We have no idea about the nature of discovery and its importance when it comes to what is necessary to reach a level of intelligence above our own, by ourselves. How much of what we know was actually the result of people thinking quantitatively and attending to scope, probability, and marginal impacts? How much of what we know today is the result of dumb luck versus goal-oriented, intelligent problem solving?

Our “irrationality” and the patchwork-architecture of the human brain might constitute an actual feature. The noisiness and patchwork architecture of the human brain might play a significant role in the discovery of unknown unknowns because it allows us to become distracted, to leave the path of evidence based exploration.

A lot of discoveries were made by people who were not explicitly trying to maximizing expected utility. A lot of progress is due to luck, in the form of the discovery of unknown unknowns.

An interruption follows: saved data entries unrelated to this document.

-- ==== Sys2Proof/Machine/Images.lean ====
section
/-! DEFINITION. Boot, confirmation, fall-back, the data area and the IMG_ commands (R573 to R579). -/

namespace Sys2Proof.Machine

/-- The data area follows the DATAVER of the image applied: migration to a higher version, or the return to the kept copy
(R577). -/
def State.migrate (s : State) (ver : Nat) : State :=
  let a := s.area
  let k := s.otherArea
  if a.version < ver then
    let s := (s.setArea { a with valid := true }).setOther (a.convert ver)
    { s with img := { s.img with inUse1 := !s.img.inUse1, kept := true } }.imgEvent 8 stOk (s.img.running % 2) a.version
  else if ver < a.version ∧ s.img.kept ∧ k.version = ver then
    let s := s.setArea DataArea.init
    let s := { s with img := { s.img with inUse1 := !s.img.inUse1, kept := false } }
    s.setBoot fun k => { k with active := a.active, confA := a.confA, confB := a.confB, unconf := a.unconf }
  else s

/-- The Safe latch takes the hub from Survey to Safe (R80). -/
def State.latchSafe (s : State) : State := if s.ret.safeLatch ∧ s.ret.mode = .survey then s.enterSafe 9 else s

/-- Links that wait for the settings of the image start their first attempt (R15, R121, R642). -/
def State.startLinks (s : State) : State := s.linksPresent.foldl (fun s l => (s.sendRate l 0 false).agree l) s

/-- An image is applied: UNCONF is raised first where the slot is not confirmed; configuration requests are answered from
then on. Which ports are split is read at entry to Survey alone, so an image that a command applies changes it at the next
reset (R15, R66, R573, R577). -/
def State.bootImage (s : State) (k : Nat) (atEntry : Bool) : State :=
  let b := s.board
  let s := if s.confirmed k then s else s.setBoot fun a => { a with unconf := min 3 (a.unconf + 1) }
  let s := (s.applyRecords k).migrate (s.slotN k).dataVer
  let s := if atEntry then s else { s with board := { s.board with splitB := b.splitB, splitC := b.splitC } }
  let s := { s with host := { s.host with
    port0 := { s.host.port0 with retry := false }, port1 := { s.host.port1 with retry := false } } }
  let s := (s.imgEvent 1 stOk k s.area.unconf).latchSafe.pushIdents
  if atEntry then s.startLinks else s

/-- IMAGE_APPLY: the choice of R573. `badA`, `badB`: reading the slot failed beyond recovery (Table 19.2). -/
def effImageApply (badA badB : Bool) (s : State) : State :=
  if s.ret.mode ≠ .survey ∨ 2 ≤ s.boot ∨ s.board.applied ∨ s.board.noImage then s
  else
    let a := s.area
    let named := if a.active < 2 then a.active else s.boot
    let back := decide (a.active < 2) && !s.confirmed named && decide (a.unconf = 3)
    let first := if back then 1 - named else named
    let s := if back then s.imgEvent 3 stOk first first else s
    let bad (k : Nat) : Bool := if k = 0 then badA else badB
    let try1 := s.imgVerify first (bad first)
    if try1 = 0 then s.bootImage first true
    else
      let s := s.imgEvent 2 (stepStatus try1) first try1
      let other := 1 - first
      let try2 := s.imgVerify other (bad other)
      if try2 = 0 then s.bootImage other true
      else
        let s := (s.imgEvent 2 (stepStatus try2) other try2).imgEvent 4 stNotPresent first 0
        { s with board := { s.board with noImage := true } }.latchSafe.startLinks

def execImageApply (badA badB : Bool) (s : State) : Host.Outcome State Fault Refusal := .next (effImageApply badA badB s)

/-- The running image is confirmed (R574). -/
def State.confirmImage (s : State) : State :=
  let k := s.img.running
  let x := s.slotN k
  let s := s.setBoot fun a => { a with confA := decide (k = 0), confB := decide (k = 1), unconf := 0 }
  let s := { s with nv := { s.nv with
    counter := max s.nv.counter x.minSvn, rootHash := some (s.nv.rootHash.getD x.signer) } }
  let s := if s.img.kept then s.setOther DataArea.init else s
  { s with img := { s.img with kept := false, health := false } }.imgEvent 6 stOk k s.nv.counter

/-- The running image counts as confirmed. -/
def State.runConfirmed (s : State) : Bool := decide (s.img.running < 2) && s.confirmed s.img.running

/-- LEG_CONFIRM_IMAGE (R314, R574). -/
def effLegConfirmImage (e : Nat) (s : State) : State :=
  s.effectLeg e 0x10 fun s _ =>
    if !(s.engine e).health ∨ 2 ≤ s.img.running then s.exception e 3
    else if s.runConfirmed then s.adv e
    else s.confirmImage.adv e

def execLegConfirmImage (eng : Nat) (s : State) : Host.Outcome State Fault Refusal := .next (effLegConfirmImage eng s)

/-- The 60 s from Field entry have passed (R574). -/
def State.healthOver (s : State) : Bool := decide (s.img.healthStart + 24000000000 ≤ s.uptime)

/-- HEALTH_TIMEOUT (R574): 60 s from Field entry; nothing follows where the image is confirmed. -/
def effHealthTimeout (s : State) : State :=
  if !s.coreOn ∨ !s.img.health ∨ !s.healthOver then s
  else if s.runConfirmed then { s with img := { s.img with health := false } }
  else
    let s := { s with img := { s.img with health := false } }
    let s := if (s.engine 31).health then s.abortEngine 31 false else s
    s.imgEvent 5 stTimeout (s.img.running % 2) 0

def execHealthTimeout (s : State) : Host.Outcome State Fault Refusal := .next (effHealthTimeout s)

/-! ### Commands -/

def layImgStage (c : Cmd) : Layout :=
  { ind := true, masks := [(4, mk 1 0), (5, mkAll), (6, mk 15 0), (7, mkAll), (8, mkAll)]
    enc := c.indirect && decide (c.w 5 % 256 = 0 ∧ 16 ≤ c.w 6 ∧ c.w 6 ≤ 32768 ∧ c.w 6 % 16 = 0 ∧ c.w 5 + c.w 6 ≤ 0x200000)
    inAddr := c.w64 7, inLen := c.w 6 }

/-- IMG_STAGE (R570, R575, R578). -/
def execImgStage (c : Cmd) (s : State) : Host.Outcome State Fault Refusal :=
  .next <| s.runCmd c 0x0F00 (layImgStage c) false fun s =>
    let k := c.f 4 0 0
    if !s.authZ c then s.complete c stNotGranted []
    else if s.img.running = k ∨ (s.img.running < 2 ∧ !s.runConfirmed) then s.complete c stDenied []
    else
      let piece : StagePiece := { offset := c.w 5, bytes := c.data.take (c.w 6) }
      let x := slotOf s.die (if c.w 5 = 0 then [piece] else (s.slotN k).staged ++ [piece])
      let s := s.setSlot k x
      if !c.b 4 1 then s.complete c stOk []
      else
        let step := s.imgVerify k false
        if step ≠ 0 then s.complete c (stepStatus step) []
        else (s.setSlot k { x with verified := true }).complete c stOk [x.imgVer, word x.minSvn]

def layImgCommit (_ : Cmd) : Layout := { masks := [(4, 1), (5, mkAll)] }

/-- IMG_COMMIT (R575, R578). -/
def execImgCommit (c : Cmd) (s : State) : Host.Outcome State Fault Refusal :=
  .next <| s.runCmd c 0x0F01 (layImgCommit c) false fun s =>
    let k := c.f 4 0 0
    let x := s.slotN k
    if !s.authZ c then s.complete c stNotGranted []
    else if !x.verified ∨ x.imgVer.toNat ≠ c.w 5 then s.complete c stStaleGen []
    else
      let s := s.setBoot fun a =>
        { a with active := k, unconf := 0, confA := a.confA && decide (k ≠ 0), confB := a.confB && decide (k ≠ 1) }
      let s := s.complete c stOk []
      if s.ret.mode = .survey ∧ s.img.running = 2 then s.bootImage k false else s

/-- State of a slot (Table 18.11). -/
def State.slotState (s : State) (k : Nat) : Nat :=
  if s.imgVerify k false ≠ 0 then 0 else if s.confirmed k then 3 else if s.area.active = k then 2 else 1

/-- Seconds left of the 60 s interval (Table 18.11). -/
def State.healthLeft (s : State) : Nat := if s.img.health then 60 - (s.uptime - s.img.healthStart) / 400000000 else 0

/-- IMG_QUERY words (Table 18.11). -/
def State.imgWords (s : State) : List Word :=
  let a := s.area
  let svn (k : Nat) : Nat := if s.slotState k = 0 then 0 else (s.slotN k).minSvn
  let ver (k : Nat) : Word := if s.slotState k = 0 then 0 else (s.slotN k).imgVer
  [ pack [fld 18 s.healthLeft, fld 17 (b2n s.img.kept), fld 14 a.version, fld 7 s.nv.counter, fld 5 a.unconf,
          fld 4 (b2n (decide (a.active = 1))), fld 3 (b2n s.runConfirmed), s.img.running],
    ver 0, ver 1,
    pack [fld 11 (svn 1), fld 4 (svn 0), fld 2 (s.slotState 1), s.slotState 0] ]

def layImgQuery (_ : Cmd) : Layout := {}

/-- IMG_QUERY (R578). -/
def execImgQuery (c : Cmd) (s : State) : Host.Outcome State Fault Refusal :=
  .next <| s.runCmd c 0x0F02 (layImgQuery c) true fun s => s.complete c stOk s.imgWords

def layImgConfirm (_ : Cmd) : Layout := {}

/-- IMG_CONFIRM (R574, R578). -/
def execImgConfirm (c : Cmd) (s : State) : Host.Outcome State Fault Refusal :=
  .next <| s.runCmd c 0x0F03 (layImgConfirm c) false fun s =>
    if !s.authZ c then s.complete c stNotGranted []
    else if s.runConfirmed then s.complete c stOk []
    else if !s.img.health ∨ s.healthOver ∨ 2 ≤ s.img.running then s.complete c stWrongMode []
    else s.confirmImage.complete c stOk []

def layImgRevert (_ : Cmd) : Layout := {}

/-- IMG_REVERT (R575, R578): the other slot than the one the BOOT record names. -/
def execImgRevert (c : Cmd) (s : State) : Host.Outcome State Fault Refusal :=
  .next <| s.runCmd c 0x0F04 (layImgRevert c) false fun s =>
    let named := if s.area.active < 2 then s.area.active else s.boot % 2
    let k := 1 - named
    let step := s.imgVerify k false
    if !s.authZ c then s.complete c stNotGranted []
    else if step ≠ 0 then s.complete c (stepStatus step) []
    else ((s.setBoot fun a => { a with active := k }).imgEvent 9 stOk k k).complete c stOk []

end Sys2Proof.Machine
end

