/-! ### Power (Chapter 17) -/

/-- A valid power message that the sideband accepts on link 0 of a port that carries power, and is not waiting for its discharge, takes effect.
SRC_CAPS collides at a source and at a sink is recorded and answered with REQUEST where the sink may ask; REQUEST is rejected in Safe,
during a transition and for more than the offer, and is otherwise accepted and starts the transition; ACCEPT starts the transition or the
swap it answers, REJECT ends either with its event; PS_RDY ends the transition at the sink, or the swap; SWAP_REQ is rejected with its
reason or accepted and starts the swap; FS_ARM arms or disarms; GOODBYE ends the contract, latches a source the sink says is shorted, and is
only reported where there is none. A frame of these types that is not well formed, or is not of link 0 of a port that carries power, holds
carrier and does no more. A negotiation that times out fails, at a sink also where it has nothing
under way in it; a request refused in the first negotiation has the source offer again; SRC_CAPS goes again; a lost swap is tried again. -/
def Obligations.powerMessages : Prop :=
  let got (s u : State) (p : Nat) (f : SbFrame) : Prop := s.pwrOn p = true ∧ f.link = 0 ∧ (∃ l, s.sbReceive p f = (u, some l)) ∧ (u.port p).lostSt = none
  (∀ (s u : State) (p : Nat) (f : SbFrame), got s u p f →
    let n := sbByte f 0 % 4
    let offer (i : Nat) : Nat × Nat :=
      let v := sbByte f (1 + 2 * i) + 256 * sbByte f (2 + 2 * i)
      (bits v 15 14, bits v 8 0)
    let caps := (List.range n).map offer
    let x := u.port p
    sbOk f 0x10 (1 + 2 * n) = true → n ≠ 0 → sbByte f 0 &&& 0xE4 = 0 → (∀ i < n, sbByte f (2 + 2 * i) / 2 % 32 = 0) →
    (x.role = 1 → x.st = pAttaching ∨ x.st = pNegotiating →
      exec (.srcCaps p f) s = .next ((u.setPort p { x with st := pAttaching, resend := true }).pwrEvent p 4 0)) ∧
    (x.role = 2 → x.st = pAttaching ∨ x.st = pNegotiating ∨ x.st = pContract →
      let v := u.setPort p { x with caps := caps, capsFsOk := bit (sbByte f 0) 3, st := if x.st = pAttaching then pNegotiating else x.st }
      let i := v.chosenOffer p caps
      let o := (caps[i]?).getD (0, 0)
      (v.maySink p = true → x.noReq = false → v.ret.mode ≠ .safe →
        exec (.srcCaps p f) s = .next (v.sendRequest p i o.1 (if x.pol.given then min o.2 x.polNew.sinkMax else o.2))) ∧
      (v.maySink p = false ∨ x.noReq = true ∨ v.ret.mode = .safe → exec (.srcCaps p f) s = .next v))) ∧
  (∀ (s u : State) (p : Nat) (f : SbFrame), got s u p f → sbOk f 0x11 3 = true → sbByte f 0 &&& 0xF8 = 0 → sbByte f 2 &&& 0xFE = 0 →
    let x := u.port p
    let cur := sbByte f 1 + 256 * sbByte f 2
    let no (r : Nat) : Prop := exec (.requestFrame p f) s = .next (u.refuseRequest p f.msgid r)
    (u.ret.mode = .safe ∨ x.farCore = false → no 3) ∧
    (u.ret.mode ≠ .safe → x.farCore = true → x.st = pTransition ∨ x.st = pSwap →
      exec (.requestFrame p f) s = .next (u.pushReject p f.msgid 2)) ∧
    (u.ret.mode ≠ .safe → x.farCore = true → x.role = 1 → x.st = pNegotiating ∨ x.st = pContract →
      (x.ownCaps[sbByte f 0 % 4]? = none → no 4) ∧
      (∀ v imax, x.ownCaps[sbByte f 0 % 4]? = some (v, imax) → imax < cur → no 4) ∧
      (∀ v imax, x.ownCaps[sbByte f 0 % 4]? = some (v, imax) → cur ≤ imax → exec (.requestFrame p f) s =
        .next (((((u.setPort p { x.disarm with
          pol := x.polNew, pendPol := none, lastType := 0, vcode := v, icon := cur, st := pTransition, changing := x.closed,
          psRdy := false, qualified := false, conRep := false, capsFsOk := bit (sbByte f 0) 2
          lastV := if x.vcode ≠ 0 then x.vcode else x.lastV }).sbPush p 0 0x12 [BitVec.ofNat 8 f.msgid]).convStart p v).tryClose p).endArm p)))) ∧
  -- a request refused in the first negotiation ends it at the source, which sends its offers again; one refused in a contract changes nothing
  (∀ (s : State) (p m r : Nat),
    let x := s.port p
    (x.st = pNegotiating → x.role = 1 →
      s.refuseRequest p m r = (s.modPort p fun x => { x with st := pAttaching, resend := true, lastType := 0 }).pushReject p m r) ∧
    (¬ (x.st = pNegotiating ∧ x.role = 1) → s.refuseRequest p m r = (s.setPort p x).pushReject p m r)) ∧
  (∀ (s u : State) (p : Nat) (f : SbFrame), got s u p f → sbOk f 0x12 1 = true → sbByte f 0 < 16 → sbByte f 0 = (u.port p).lastMsg →
    let x := u.port p
    (x.lastType = 0x11 → exec (.acceptFrame p f) s = .next ((u.setPort p { x.disarm with
      pol := x.polNew, pendPol := none, lastType := 0, vcode := x.reqV, icon := x.reqI, st := pTransition
      changing := x.closed, psRdy := false, qualified := false, conRep := false
      lastV := if x.vcode ≠ 0 then x.vcode else x.lastV }).endArm p)) ∧
    (∀ r, x.lastType = 0x15 → x.swapRes = some r →
      exec (.acceptFrame p f) s = .next ((u.setPort p { x with lastType := 0, swapRes := none }).startSwap p r))) ∧
  (∀ (s u : State) (p : Nat) (f : SbFrame), got s u p f → sbOk f 0x13 1 = true → sbByte f 0 % 16 = (u.port p).lastMsg →
    let x := u.port p
    let why := sbByte f 0 / 16
    (x.lastType = 0x11 → exec (.rejectFrame p f) s = .next (((u.setPort p { x with
      lastType := 0, reqV := 0, reqI := 0, st := if x.st = pNegotiating then pAttaching else x.st }).pwrEvent p 4 why).endContract p stDenied)) ∧
    (x.lastType = 0x15 → exec (.rejectFrame p f) s = .next (((u.setPort p { x with lastType := 0, swapRes := none }).pwrEvent p 4 why).endSwapCmd
      p (if why = 1 then stCollided else stDenied)))) ∧
  (∀ (s u : State) (p : Nat) (f : SbFrame), got s u p f → sbOk f 0x14 1 = true →
    let x := u.port p
    (sbByte f 0 = 0 → x.st = pTransition → x.role = 2 → exec (.psRdy p f) s = .next (((u.setPort p { x with
      st := pContract, psRdy := true, qualified := false, changing := false, lastV := x.vcode }).endContract p stOk).tryClose p)) ∧
    (sbByte f 0 = 2 → x.st = pSwap → x.swapIn = some 0 → x.swapNew = true →
      exec (.psRdy p f) s = .next ((u.setPort p { x with psRdy := true }).tryClose p)) ∧
    (sbByte f 0 = 0 → x.st = pSwap → x.swapIn = some 0 → x.swapNew = false →
      exec (.psRdy p f) s = .next (((u.setPort p { x with psRdy := true, role := 2 }).finishSwap p 0).tryClose p)) ∧
    (sbByte f 0 = 3 → x.swapIn = some 1 → x.swapNew = true →
      exec (.psRdy p f) s = .next (u.setPort p { x with keepRole := 1, keepEn := !keepOver x.vkeep 1000 })) ∧
    (sbByte f 0 = 1 → x.swapIn = some 1 → x.swapNew = false → exec (.psRdy p f) s = .next (u.finishSwap p 1))) ∧
  (∀ (s u : State) (p r : Nat) (f : SbFrame), got s u p f → sbOk f 0x15 1 = true → sbByte f 0 = r → r < 2 →
    let x := u.port p
    let no (k : Nat) : Prop := exec (.swapReq p f) s = .next (u.pushReject p f.msgid k)
    let mine := if r = 1 then x.keepRole = 1 else x.role = 1
    (u.ret.mode = .safe ∨ x.farCore = false → no 3) ∧
    (u.ret.mode ≠ .safe → x.farCore = true → x.st = pTransition ∨ x.st = pSwap ∨ x.swapIn ≠ none → no 2) ∧
    (u.ret.mode ≠ .safe → x.farCore = true → x.st ≠ pTransition → x.st ≠ pSwap → x.swapIn = none →
      (x.swapRes = some r → mine → no 1) ∧
      (x.swapRes ≠ some r → (r = 0 ∧ x.st ≠ pContract) ∨ (r = 1 ∧ x.keepRole = 0) ∨ u.canSwap p r = false → no 4) ∧
      (x.swapRes ≠ some r → (r = 0 → x.st = pContract) → (r = 1 → x.keepRole ≠ 0) → u.canSwap p r = true →
        exec (.swapReq p f) s = .next (((u.sbPush p 0 0x12 [BitVec.ofNat 8 f.msgid]).startSwap p r).endArm p)))) ∧
  (∀ (s u : State) (p : Nat) (f : SbFrame), got s u p f → sbOk f 0x16 1 = true →
    (sbByte f 0 = 1 → exec (.fsArm p f) s = .next ((u.modPort p fun x => { x with armRx := true }).tryArm p)) ∧
    (sbByte f 0 = 0 → exec (.fsArm p f) s = .next ((u.modPort p PwrPort.disarm).endArm p))) ∧
  (∀ (s u : State) (p : Nat) (f : SbFrame), got s u p f → sbOk f 0x17 1 = true → sbByte f 0 < 6 →
    let x := u.port p
    let r := sbByte f 0
    let keepV (y : PwrPort) : PwrPort := { y with noReq := y.noReq || decide (r = 1), lastV := if x.vcode ≠ 0 then x.vcode else x.lastV }
    (x.st = pDetached ∨ pFault ≤ x.st → exec (.goodbye p f) s = .next (u.pwrEvent p 0x0E r)) ∧
    (x.st ≠ pDetached → x.st < pFault → r = 2 → x.role = 1 → exec (.goodbye p f) s = .next ((((((((u.setPort p { x.openPath.clearContract with
      st := pLatched, cause := 7, lastV := if x.vcode ≠ 0 then x.vcode else x.lastV }).convIdle p).pwrEvent p 0x0E r).pwrEvent p 6 0).endContract
        p stTimeout).endSwapCmd p stTimeout).tryCaps p))) ∧
    (x.st ≠ pDetached → x.st < pFault → r ≠ 2 ∨ x.role ≠ 1 → exec (.goodbye p f) s = .next ((((((u.backToAttaching p).modPort p keepV).pwrEvent
      p 0x0E r).endContract p stTimeout).endSwapCmd p stTimeout).tryCaps p))) ∧
  (∀ (s : State) (p : Nat) (f : SbFrame),
    let not (t n m : Nat) : Prop := s.pwrOn p = false ∨ f.link ≠ 0 ∨ sbOk f t n = false ∨ m ≤ sbByte f 0
    let n := sbByte f 0 % 4
    (not 0x10 (1 + 2 * n) 256 → exec (.srcCaps p f) s = .next (s.sbDiscard p f)) ∧
    (not 0x11 3 8 → exec (.requestFrame p f) s = .next (s.sbDiscard p f)) ∧
    (not 0x12 1 16 → exec (.acceptFrame p f) s = .next (s.sbDiscard p f)) ∧
    (not 0x13 1 256 → exec (.rejectFrame p f) s = .next (s.sbDiscard p f)) ∧
    (not 0x14 1 4 → exec (.psRdy p f) s = .next (s.sbDiscard p f)) ∧
    (not 0x15 1 2 → exec (.swapReq p f) s = .next (s.sbDiscard p f)) ∧
    (not 0x16 1 2 → exec (.fsArm p f) s = .next (s.sbDiscard p f)) ∧
    (not 0x17 1 6 → exec (.goodbye p f) s = .next (s.sbDiscard p f))) ∧
  (∀ (s : State) (p : Nat), s.pwrOn p = true → (s.port p).lastType ≠ 0 →
    exec (.negotiationTimeout p) s = .next (s.exchangeFailed p (s.port p).lastType)) ∧
  (∀ (s : State) (p : Nat), s.pwrOn p = true → (s.port p).lastType = 0 →
    let x := s.port p
    let silent := x.role = 2 ∧ x.st = pNegotiating ∧ (∀ f ∈ x.sb0.outst, f.typ ≠ 0x11) ∧ ∀ f ∈ x.sb0.queue, f.typ ≠ 0x11
    (silent → exec (.negotiationTimeout p) s = .next (s.exchangeFailed p 0x10)) ∧
    (¬ silent → exec (.negotiationTimeout p) s = .next s)) ∧
  (∀ (s : State) (p : Nat), s.pwrOn p = true → (s.port p).resend = true →
    exec (.srcCapsResend p) s = .next ((s.modPort p fun x => { x with resend := false }).tryCaps p)) ∧
  (∀ (s : State) (p r : Nat), s.pwrOn p = true → (s.port p).swapLost = some r → (s.port p).st = pContract ∨ r = 1 ∧ (s.port p).keepRole ≠ 0 →
    (s.port p).swapIn = none → (s.port p).swapRes = none →
    exec (.swapRetry p) s = .next ((s.setPort p { s.port p with swapLost := none }).sendSwap p r))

A basic argument in support of risks from superhuman intelligence is that we don’t know what it could possible come up with. That is also why it is called it a “Singularity“. But why does nobody ask how a superhuman intelligence knows what it could possible come up with?

It is not intelligence in and of itself that allows humans to accomplish great feats. Even people like Einstein, geniuses who were apparently able to come up with great insights on their own, were simply lucky to be born into the right circumstances, the time was ripe for great discoveries, thanks to previous discoveries of unknown unknowns.

Evolution versus Intelligence

It is argued that the mind-design space must be large if evolution could stumble upon general intelligence and that there are low-hanging fruits that are much more efficient at general intelligence than humans are, evolution simply went with the first that came along. It is further argued that evolution is not limitlessly creative, each step must increase the fitness of its host, and that therefore there are artificial mind designs that can do what no product of natural selection could accomplish.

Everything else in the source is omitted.